Action item |
The expected output is an exact restatement of all the records.
• • • • • • •
/-! ### Faults, the link, resets (R184 to R204) -/

theorem test_fault_read : statusOf (.faultRead 7 (.fields { unit := 5 })) ready = some .badField := by decide
def captured : State := { ready with flt := { ready.flt with prn := some (bareCapture .badFrame) } }
/-- A station in FAULT for each cause, its move unfinished or not. -/
def failed (cause : StationFault) (unfinished : Bool) : State :=
  let s := idle .fault
  let x : FaultMemory := { before := .advancing, cause := cause, unfinished := unfinished }
  { s with seqs := { s.seqs with a := { s.seqs.a with faultMemory := some x } } }
/-- Two moves over. The advance after an item's last entry: the item ends DONE and with it the order, freed as no frame names
it (R9, R16, R38). A recovery pull with no order left to hold: the station is READY, and dispatch gives it the waiting order
(R190, R191). -/
theorem test_move_over :
    after (.sprocketPulse .a) spent (fun t => ((t.seq .a).mode, t.ord.orders, t.rol.reserved)) = some (.ready, [], 4) ∧
    after (.sprocketPulse .a) (moving (failed .jam true) .recovery 7)
      (fun t => ((t.seq .a).mode, (t.seq .a).faultMemory)) = some (.announced, none) := by decide
theorem test_fault_clear : after (.faultClear 7 (.fields { unit := 4 })) captured (fun t => t.flt.prn) = some none := by
  decide
theorem test_fault_clear_empty : statusOf (.faultClear 7 (.fields { unit := 3 })) captured = some .state := by
  decide
theorem test_ident : after (.ident 7 (.fields ())) ready (fun t => t.lnk.replies.map Reply.body) = some [.ident 1] := by
  decide
theorem test_status : after (.status 7 (.fields ())) { ready with lnk := { ready.lnk with requestOverflow := true } }
    (fun t => t.lnk.requestOverflow) = some false := by decide
theorem test_unknown_kind : statusOf (.unknownKind 7 54) ready = some .unknownKind := by decide
/-- A kind that names a request is that request's frame with no payload: IDENT runs, LOAD is malformed (R197). -/
theorem test_known_kind : statusOf (.unknownKind 7 51) ready = some .ok ∧
    statusOf (.unknownKind 7 21) ready = some .badField := by decide
theorem test_host_bad_frame : after (.hostBadFrame [.byte 0xA5]) ready (fun t => t.lnk.gapTimer) = some (some 50) := by
  decide
/-- A good frame that the characters complete is its request: GEN_CLEAR in OFF, tag 7, is answered STATE (R88, R197). -/
theorem test_host_frame_completed :
    after (.hostBadFrame ((hostFrame 18 7 []).map HostChar.byte)) ready (fun t => t.lnk.replies.map fun r => (r.tag, r.status)) =
    some [(7, .state)] := by decide +kernel
theorem test_gap : after .interByteGap
    { ready with lnk := { ready.lnk with receiver := .collecting [], gapTimer := some 50 } } (fun t => t.lnk.receiver) =
    some .hunting := by decide
theorem test_frame_sent : after .frameSent ready (fun t => t.lnk.transmitter) =
    some (some (.notice (.stationState .a .unloaded none))) := by decide
def pins (kept : Bool) : ResetPins :=
  { retentionHeld := kept, strap1 := true, strap2 := false, doorA := .closed, doorB := .closed, doorD := .opened
    readyInput := true }
theorem test_warm_reset : after (.reset (pins true)) announced
    (fun t => ((t.seq .a).mode, t.ord.orders.map Order.state, t.gen.heat, t.rol.reserved)) =
    some (.interrupted, [.held .reset], 512, 0) := by decide
theorem test_cold_reset : after (.reset (pins false)) announced (fun t => (t.ord.orders, t.rol.rolls)) = some ([], []) := by
  decide
theorem test_stand_reset : after (.standReset 7 (.fields ())) announced
    (fun t => ((t.seq .a).mode, t.rol.rolls.map Roll.state)) = some (.interrupted, [.interrupted .opened]) := by decide
/-- START stands before the notices queued, and counts them (R203). -/
theorem test_stand_start : announced.lnk.standReset.notices.head? = some (.start .stand 4) := by decide

/-! ### Witnesses: for each statement with hypotheses, a state and operands that meet them -/

/-- `ready` takes a request: its tag is not 0 and the reply list has room; at 7 replies it still has. -/
theorem accepted (s : State) (h : s.lnk.replies = []) : Accepts 7 s := ⟨by decide, by rw [h]; decide⟩
def reply : Reply := okReply 7 .ident
def crowded (n : Nat) : State := { ready with lnk := { ready.lnk with replies := List.replicate n reply } }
• • • • • • •
Written answer |
/-! ### Faults, the link, resets (R184 to R204) -/

theorem test_fault_read : statusOf (.faultRead 7 (.fields { unit := 5 })) ready = some .badField := by decide
def captured : State := { ready with flt := { ready.flt with prn := some (bareCapture .badFrame) } }
/-- A station in FAULT for each cause, its move unfinished or not. -/
def failed (cause : StationFault) (unfinished : Bool) : State :=
  let s := idle .fault
  let x : FaultMemory := { before := .advancing, cause := cause, unfinished := unfinished }
  { s with seqs := { s.seqs with a := { s.seqs.a with faultMemory := some x } } }
/-- Two moves over. The advance after an item's last entry: the item ends DONE and with it the order, freed as no frame names
it (R9, R16, R38). A recovery pull with no order left to hold: the station is READY, and dispatch gives it the waiting order
(R190, R191). -/
theorem test_move_over :
    after (.sprocketPulse .a) spent (fun t => ((t.seq .a).mode, t.ord.orders, t.rol.reserved)) = some (.ready, [], 4) ∧
    after (.sprocketPulse .a) (moving (failed .jam true) .recovery 7)
      (fun t => ((t.seq .a).mode, (t.seq .a).faultMemory)) = some (.announced, none) := by decide
theorem test_fault_clear : after (.faultClear 7 (.fields { unit := 4 })) captured (fun t => t.flt.prn) = some none := by
  decide
theorem test_fault_clear_empty : statusOf (.faultClear 7 (.fields { unit := 3 })) captured = some .state := by
  decide
theorem test_ident : after (.ident 7 (.fields ())) ready (fun t => t.lnk.replies.map Reply.body) = some [.ident 1] := by
  decide
theorem test_status : after (.status 7 (.fields ())) { ready with lnk := { ready.lnk with requestOverflow := true } }
    (fun t => t.lnk.requestOverflow) = some false := by decide
theorem test_unknown_kind : statusOf (.unknownKind 7 54) ready = some .unknownKind := by decide
/-- A kind that names a request is that request's frame with no payload: IDENT runs, LOAD is malformed (R197). -/
theorem test_known_kind : statusOf (.unknownKind 7 51) ready = some .ok ∧
    statusOf (.unknownKind 7 21) ready = some .badField := by decide
theorem test_host_bad_frame : after (.hostBadFrame [.byte 0xA5]) ready (fun t => t.lnk.gapTimer) = some (some 50) := by
  decide
/-- A good frame that the characters complete is its request: GEN_CLEAR in OFF, tag 7, is answered STATE (R88, R197). -/
theorem test_host_frame_completed :
    after (.hostBadFrame ((hostFrame 18 7 []).map HostChar.byte)) ready (fun t => t.lnk.replies.map fun r => (r.tag, r.status)) =
    some [(7, .state)] := by decide +kernel
theorem test_gap : after .interByteGap
    { ready with lnk := { ready.lnk with receiver := .collecting [], gapTimer := some 50 } } (fun t => t.lnk.receiver) =
    some .hunting := by decide
theorem test_frame_sent : after .frameSent ready (fun t => t.lnk.transmitter) =
    some (some (.notice (.stationState .a .unloaded none))) := by decide
def pins (kept : Bool) : ResetPins :=
  { retentionHeld := kept, strap1 := true, strap2 := false, doorA := .closed, doorB := .closed, doorD := .opened
    readyInput := true }
theorem test_warm_reset : after (.reset (pins true)) announced
    (fun t => ((t.seq .a).mode, t.ord.orders.map Order.state, t.gen.heat, t.rol.reserved)) =
    some (.interrupted, [.held .reset], 512, 0) := by decide
theorem test_cold_reset : after (.reset (pins false)) announced (fun t => (t.ord.orders, t.rol.rolls)) = some ([], []) := by
  decide
theorem test_stand_reset : after (.standReset 7 (.fields ())) announced
    (fun t => ((t.seq .a).mode, t.rol.rolls.map Roll.state)) = some (.interrupted, [.interrupted .opened]) := by decide
/-- START stands before the notices queued, and counts them (R203). -/
theorem test_stand_start : announced.lnk.standReset.notices.head? = some (.start .stand 4) := by decide

/-! ### Witnesses: for each statement with hypotheses, a state and operands that meet them -/

/-- `ready` takes a request: its tag is not 0 and the reply list has room; at 7 replies it still has. -/
theorem accepted (s : State) (h : s.lnk.replies = []) : Accepts 7 s := ⟨by decide, by rw [h]; decide⟩
def reply : Reply := okReply 7 .ident
def crowded (n : Nat) : State := { ready with lnk := { ready.lnk with replies := List.replicate n reply } }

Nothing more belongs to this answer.